++++ Exercise inputs ++++
@[simp] theorem setLane_pending (s : State) (n : Nat) (x : CascLane) : (setLane s n x).pending = s.pending := rfl
@[simp] theorem setLane_outbox (s : State) (n : Nat) (x : CascLane) : (setLane s n x).outbox = s.outbox := rfl
@[simp] theorem setLane_time (s : State) (n : Nat) (x : CascLane) : (setLane s n x).time = s.time := rfl
@[simp] theorem setLane_fresh (s : State) (n : Nat) (x : CascLane) : (setLane s n x).fresh = s.fresh := rfl
@[simp] theorem setLane_variant (s : State) (n : Nat) (x : CascLane) : (setLane s n x).variant = s.variant := rfl
@[simp] theorem setLane_fused (s : State) (n : Nat) (x : CascLane) : (setLane s n x).fused = s.fused := rfl
@[simp] theorem setLane_mor (s : State) (n : Nat) (x : CascLane) : (setLane s n x).mor = s.mor := rfl
@[simp] theorem setLane_ice (s : State) (n : Nat) (x : CascLane) : (setLane s n x).ice = s.ice := rfl
@[simp] theorem setLane_pwr (s : State) (n : Nat) (x : CascLane) : (setLane s n x).pwr = s.pwr := rfl
@[simp] theorem setLane_st (s : State) (n : Nat) (x : CascLane) : (setLane s n x).st = s.st := rfl
@[simp] theorem setLane_funcs (s : State) (n : Nat) (x : CascLane) : (setLane s n x).funcs = s.funcs := rfl
@[simp] theorem setLane_link (s : State) (n : Nat) (x : CascLane) : (setLane s n x).link = s.link := rfl
@[simp] theorem setLane_dropped (s : State) (n : Nat) (x : CascLane) : (setLane s n x).dropped = s.dropped := rfl
@[simp] theorem setLane_groups (s : State) (n : Nat) (x : CascLane) : (setLane s n x).groups = s.groups := rfl
@[simp] theorem setLane_queues (s : State) (n : Nat) (x : CascLane) : (setLane s n x).queues = s.queues := rfl
@[simp] theorem setLane_arb (s : State) (n : Nat) (x : CascLane) : (setLane s n x).arb = s.arb := rfl
@[simp] theorem setLane_ops (s : State) (n : Nat) (x : CascLane) : (setLane s n x).ops = s.ops := rfl
@[simp] theorem setLane_nextTag (s : State) (n : Nat) (x : CascLane) : (setLane s n x).nextTag = s.nextTag := rfl
@[simp] theorem setLane_pages (s : State) (n : Nat) (x : CascLane) : (setLane s n x).pages = s.pages := rfl
@[simp] theorem setLane_resets (s : State) (n : Nat) (x : CascLane) : (setLane s n x).resets = s.resets := rfl
@[simp] theorem setLane_place (s : State) (n : Nat) (x : CascLane) : (setLane s n x).place = s.place := rfl
@[simp] theorem setLane_dmem (s : State) (n : Nat) (x : CascLane) : (setLane s n x).dmem = s.dmem := rfl
@[simp] theorem setLane_hmem (s : State) (n : Nat) (x : CascLane) : (setLane s n x).hmem = s.hmem := rfl
@[simp] theorem setLane_fills (s : State) (n : Nat) (x : CascLane) : (setLane s n x).fills = s.fills := rfl
@[simp] theorem setLane_memStacks (s : State) (n : Nat) (x : CascLane) : (setLane s n x).memStacks = s.memStacks := rfl
@[simp] theorem setLane_windows (s : State) (n : Nat) (x : CascLane) : (setLane s n x).windows = s.windows := rfl
@[simp] theorem setLane_cxl (s : State) (n : Nat) (x : CascLane) : (setLane s n x).cxl = s.cxl := rfl
@[simp] theorem setLane_kv (s : State) (n : Nat) (x : CascLane) : (setLane s n x).kv = s.kv := rfl
@[simp] theorem setLane_ats (s : State) (n : Nat) (x : CascLane) : (setLane s n x).ats = s.ats := rfl
@[simp] theorem setLane_pris (s : State) (n : Nat) (x : CascLane) : (setLane s n x).pris = s.pris := rfl
@[simp] theorem setLane_bar2Waits (s : State) (n : Nat) (x : CascLane) : (setLane s n x).bar2Waits = s.bar2Waits := rfl
@[simp] theorem setLane_copies (s : State) (n : Nat) (x : CascLane) : (setLane s n x).copies = s.copies := rfl
@[simp] theorem setLane_priTimeout (s : State) (n : Nat) (x : CascLane) : (setLane s n x).priTimeout = s.priTimeout := rfl
@[simp] theorem setLane_tiles (s : State) (n : Nat) (x : CascLane) : (setLane s n x).tiles = s.tiles := rfl
@[simp] theorem setLane_images (s : State) (n : Nat) (x : CascLane) : (setLane s n x).images = s.images := rfl
@[simp] theorem setLane_contexts (s : State) (n : Nat) (x : CascLane) : (setLane s n x).contexts = s.contexts := rfl
@[simp] theorem setLane_floe (s : State) (n : Nat) (x : CascLane) : (setLane s n x).floe = s.floe := rfl
@[simp] theorem setLane_trns (s : State) (n : Nat) (x : CascLane) : (setLane s n x).trns = s.trns := rfl
@[simp] theorem setLane_trnHeld (s : State) (n : Nat) (x : CascLane) : (setLane s n x).trnHeld = s.trnHeld := rfl
@[simp] theorem setLane_watchers (s : State) (n : Nat) (x : CascLane) : (setLane s n x).watchers = s.watchers := rfl
@[simp] theorem setLane_noc (s : State) (n : Nat) (x : CascLane) : (setLane s n x).noc = s.noc := rfl
@[simp] theorem setLane_mid (s : State) (n : Nat) (x : CascLane) : (setLane s n x).mid = s.mid := rfl
@[simp] theorem setLane_cfg (s : State) (n : Nat) (x : CascLane) : (setLane s n x).cfg = s.cfg := rfl
@[simp] theorem setLane_nextOrder (s : State) (n : Nat) (x : CascLane) : (setLane s n x).nextOrder = s.nextOrder := rfl
@[simp] theorem setLane_counters (s : State) (n : Nat) (x : CascLane) : (setLane s n x).counters = s.counters := rfl
@[simp] theorem setLane_works (s : State) (n : Nat) (x : CascLane) : (setLane s n x).works = s.works := rfl
@[simp] theorem setLane_worksSeen (s : State) (n : Nat) (x : CascLane) : (setLane s n x).worksSeen = s.worksSeen := rfl
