-- ==== Sys2Proof/Laws/Frames.lean ====
section
/-! SUPPORT. What the shared operations leave: each says once which fields it can change. -/

namespace Sys2Proof.Machine

theorem sendMsix_frame (func vec : Nat) (s : State) :
    ∃ x0 x1, sendMsix func vec s = { s with funcs := x0, outbox := x1 } := by
  unfold sendMsix
  dsimp only
  split
  · exact ⟨s.funcs, _, rfl⟩
  · exact ⟨_, s.outbox, rfl⟩

@[simp] theorem sendMsix_pending (func vec : Nat) (s : State) : (sendMsix func vec s).pending = s.pending := by
  obtain ⟨_, _, h⟩ := sendMsix_frame func vec s; rw [h]
@[simp] theorem sendMsix_time (func vec : Nat) (s : State) : (sendMsix func vec s).time = s.time := by
  obtain ⟨_, _, h⟩ := sendMsix_frame func vec s; rw [h]
@[simp] theorem sendMsix_fresh (func vec : Nat) (s : State) : (sendMsix func vec s).fresh = s.fresh := by
  obtain ⟨_, _, h⟩ := sendMsix_frame func vec s; rw [h]
@[simp] theorem sendMsix_variant (func vec : Nat) (s : State) : (sendMsix func vec s).variant = s.variant := by
  obtain ⟨_, _, h⟩ := sendMsix_frame func vec s; rw [h]
@[simp] theorem sendMsix_fused (func vec : Nat) (s : State) : (sendMsix func vec s).fused = s.fused := by
  obtain ⟨_, _, h⟩ := sendMsix_frame func vec s; rw [h]
@[simp] theorem sendMsix_mor (func vec : Nat) (s : State) : (sendMsix func vec s).mor = s.mor := by
  obtain ⟨_, _, h⟩ := sendMsix_frame func vec s; rw [h]
@[simp] theorem sendMsix_ice (func vec : Nat) (s : State) : (sendMsix func vec s).ice = s.ice := by
  obtain ⟨_, _, h⟩ := sendMsix_frame func vec s; rw [h]
@[simp] theorem sendMsix_pwr (func vec : Nat) (s : State) : (sendMsix func vec s).pwr = s.pwr := by
  obtain ⟨_, _, h⟩ := sendMsix_frame func vec s; rw [h]
@[simp] theorem sendMsix_st (func vec : Nat) (s : State) : (sendMsix func vec s).st = s.st := by
  obtain ⟨_, _, h⟩ := sendMsix_frame func vec s; rw [h]
@[simp] theorem sendMsix_link (func vec : Nat) (s : State) : (sendMsix func vec s).link = s.link := by
  obtain ⟨_, _, h⟩ := sendMsix_frame func vec s; rw [h]
@[simp] theorem sendMsix_dropped (func vec : Nat) (s : State) : (sendMsix func vec s).dropped = s.dropped := by
  obtain ⟨_, _, h⟩ := sendMsix_frame func vec s; rw [h]
@[simp] theorem sendMsix_groups (func vec : Nat) (s : State) : (sendMsix func vec s).groups = s.groups := by
  obtain ⟨_, _, h⟩ := sendMsix_frame func vec s; rw [h]
@[simp] theorem sendMsix_queues (func vec : Nat) (s : State) : (sendMsix func vec s).queues = s.queues := by
  obtain ⟨_, _, h⟩ := sendMsix_frame func vec s; rw [h]
@[simp] theorem sendMsix_arb (func vec : Nat) (s : State) : (sendMsix func vec s).arb = s.arb := by
  obtain ⟨_, _, h⟩ := sendMsix_frame func vec s; rw [h]
@[simp] theorem sendMsix_ops (func vec : Nat) (s : State) : (sendMsix func vec s).ops = s.ops := by
  obtain ⟨_, _, h⟩ := sendMsix_frame func vec s; rw [h]
@[simp] theorem sendMsix_nextTag (func vec : Nat) (s : State) : (sendMsix func vec s).nextTag = s.nextTag := by
  obtain ⟨_, _, h⟩ := sendMsix_frame func vec s; rw [h]
@[simp] theorem sendMsix_pages (func vec : Nat) (s : State) : (sendMsix func vec s).pages = s.pages := by
  obtain ⟨_, _, h⟩ := sendMsix_frame func vec s; rw [h]
@[simp] theorem sendMsix_resets (func vec : Nat) (s : State) : (sendMsix func vec s).resets = s.resets := by
  obtain ⟨_, _, h⟩ := sendMsix_frame func vec s; rw [h]
@[simp] theorem sendMsix_place (func vec : Nat) (s : State) : (sendMsix func vec s).place = s.place := by
  obtain ⟨_, _, h⟩ := sendMsix_frame func vec s; rw [h]
@[simp] theorem sendMsix_dmem (func vec : Nat) (s : State) : (sendMsix func vec s).dmem = s.dmem := by
  obtain ⟨_, _, h⟩ := sendMsix_frame func vec s; rw [h]
@[simp] theorem sendMsix_hmem (func vec : Nat) (s : State) : (sendMsix func vec s).hmem = s.hmem := by
  obtain ⟨_, _, h⟩ := sendMsix_frame func vec s; rw [h]
@[simp] theorem sendMsix_fills (func vec : Nat) (s : State) : (sendMsix func vec s).fills = s.fills := by
  obtain ⟨_, _, h⟩ := sendMsix_frame func vec s; rw [h]
@[simp] theorem sendMsix_memStacks (func vec : Nat) (s : State) : (sendMsix func vec s).memStacks = s.memStacks := by
  obtain ⟨_, _, h⟩ := sendMsix_frame func vec s; rw [h]
@[simp] theorem sendMsix_windows (func vec : Nat) (s : State) : (sendMsix func vec s).windows = s.windows := by
  obtain ⟨_, _, h⟩ := sendMsix_frame func vec s; rw [h]
@[simp] theorem sendMsix_cxl (func vec : Nat) (s : State) : (sendMsix func vec s).cxl = s.cxl := by
  obtain ⟨_, _, h⟩ := sendMsix_frame func vec s; rw [h]
@[simp] theorem sendMsix_kv (func vec : Nat) (s : State) : (sendMsix func vec s).kv = s.kv := by
  obtain ⟨_, _, h⟩ := sendMsix_frame func vec s; rw [h]
@[simp] theorem sendMsix_ats (func vec : Nat) (s : State) : (sendMsix func vec s).ats = s.ats := by
  obtain ⟨_, _, h⟩ := sendMsix_frame func vec s; rw [h]
@[simp] theorem sendMsix_pris (func vec : Nat) (s : State) : (sendMsix func vec s).pris = s.pris := by
  obtain ⟨_, _, h⟩ := sendMsix_frame func vec s; rw [h]
@[simp] theorem sendMsix_bar2Waits (func vec : Nat) (s : State) : (sendMsix func vec s).bar2Waits = s.bar2Waits := by
  obtain ⟨_, _, h⟩ := sendMsix_frame func vec s; rw [h]
@[simp] theorem sendMsix_copies (func vec : Nat) (s : State) : (sendMsix func vec s).copies = s.copies := by
  obtain ⟨_, _, h⟩ := sendMsix_frame func vec s; rw [h]
@[simp] theorem sendMsix_priTimeout (func vec : Nat) (s : State) : (sendMsix func vec s).priTimeout = s.priTimeout := by
  obtain ⟨_, _, h⟩ := sendMsix_frame func vec s; rw [h]
@[simp] theorem sendMsix_tiles (func vec : Nat) (s : State) : (sendMsix func vec s).tiles = s.tiles := by
  obtain ⟨_, _, h⟩ := sendMsix_frame func vec s; rw [h]
@[simp] theorem sendMsix_images (func vec : Nat) (s : State) : (sendMsix func vec s).images = s.images := by
  obtain ⟨_, _, h⟩ := sendMsix_frame func vec s; rw [h]
@[simp] theorem sendMsix_contexts (func vec : Nat) (s : State) : (sendMsix func vec s).contexts = s.contexts := by
  obtain ⟨_, _, h⟩ := sendMsix_frame func vec s; rw [h]
@[simp] theorem sendMsix_floe (func vec : Nat) (s : State) : (sendMsix func vec s).floe = s.floe := by
  obtain ⟨_, _, h⟩ := sendMsix_frame func vec s; rw [h]
@[simp] theorem sendMsix_trns (func vec : Nat) (s : State) : (sendMsix func vec s).trns = s.trns := by
  obtain ⟨_, _, h⟩ := sendMsix_frame func vec s; rw [h]
@[simp] theorem sendMsix_trnHeld (func vec : Nat) (s : State) : (sendMsix func vec s).trnHeld = s.trnHeld := by
  obtain ⟨_, _, h⟩ := sendMsix_frame func vec s; rw [h]
@[simp] theorem sendMsix_watchers (func vec : Nat) (s : State) : (sendMsix func vec s).watchers = s.watchers := by
  obtain ⟨_, _, h⟩ := sendMsix_frame func vec s; rw [h]
@[simp] theorem sendMsix_noc (func vec : Nat) (s : State) : (sendMsix func vec s).noc = s.noc := by
  obtain ⟨_, _, h⟩ := sendMsix_frame func vec s; rw [h]
@[simp] theorem sendMsix_casc (func vec : Nat) (s : State) : (sendMsix func vec s).casc = s.casc := by
  obtain ⟨_, _, h⟩ := sendMsix_frame func vec s; rw [h]
@[simp] theorem sendMsix_mid (func vec : Nat) (s : State) : (sendMsix func vec s).mid = s.mid := by
  obtain ⟨_, _, h⟩ := sendMsix_frame func vec s; rw [h]
@[simp] theorem sendMsix_cfg (func vec : Nat) (s : State) : (sendMsix func vec s).cfg = s.cfg := by
  obtain ⟨_, _, h⟩ := sendMsix_frame func vec s; rw [h]
@[simp] theorem sendMsix_nextOrder (func vec : Nat) (s : State) : (sendMsix func vec s).nextOrder = s.nextOrder := by
  obtain ⟨_, _, h⟩ := sendMsix_frame func vec s; rw [h]
@[simp] theorem sendMsix_counters (func vec : Nat) (s : State) : (sendMsix func vec s).counters = s.counters := by
  obtain ⟨_, _, h⟩ := sendMsix_frame func vec s; rw [h]
@[simp] theorem sendMsix_works (func vec : Nat) (s : State) : (sendMsix func vec s).works = s.works := by
  obtain ⟨_, _, h⟩ := sendMsix_frame func vec s; rw [h]
@[simp] theorem sendMsix_worksSeen (func vec : Nat) (s : State) : (sendMsix func vec s).worksSeen = s.worksSeen := by
  obtain ⟨_, _, h⟩ := sendMsix_frame func vec s; rw [h]

theorem sendPending_frame (func : Nat) (s : State) :
    ∃ x0 x1, sendPending func s = { s with funcs := x0, outbox := x1 } := by
  unfold sendPending
  dsimp only
  suffices h : ∀ (l : List Nat) (u : State), (∃ x0 x1, u = { s with funcs := x0, outbox := x1 }) →
      ∃ x0 x1, l.foldl (fun s v => sendMsix func v s) u = { s with funcs := x0, outbox := x1 } from
    h _ _ ⟨_, s.outbox, rfl⟩
  intro l
  induction l with
  | nil => exact fun _ h => h
  | cons v l ih =>
    rintro _ ⟨x0, x1, rfl⟩
    obtain ⟨y0, y1, h⟩ := sendMsix_frame func v { s with funcs := x0, outbox := x1 }
    exact ih _ ⟨y0, y1, h⟩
++++
Your job is to copy out every line from the records above that has the word "images".

Solution for this problem:
@[simp] theorem setLane_images (s : State) (n : Nat) (x : CascLane) : (setLane s n x).images = s.images := rfl
@[simp] theorem sendMsix_images (func vec : Nat) (s : State) : (sendMsix func vec s).images = s.images := by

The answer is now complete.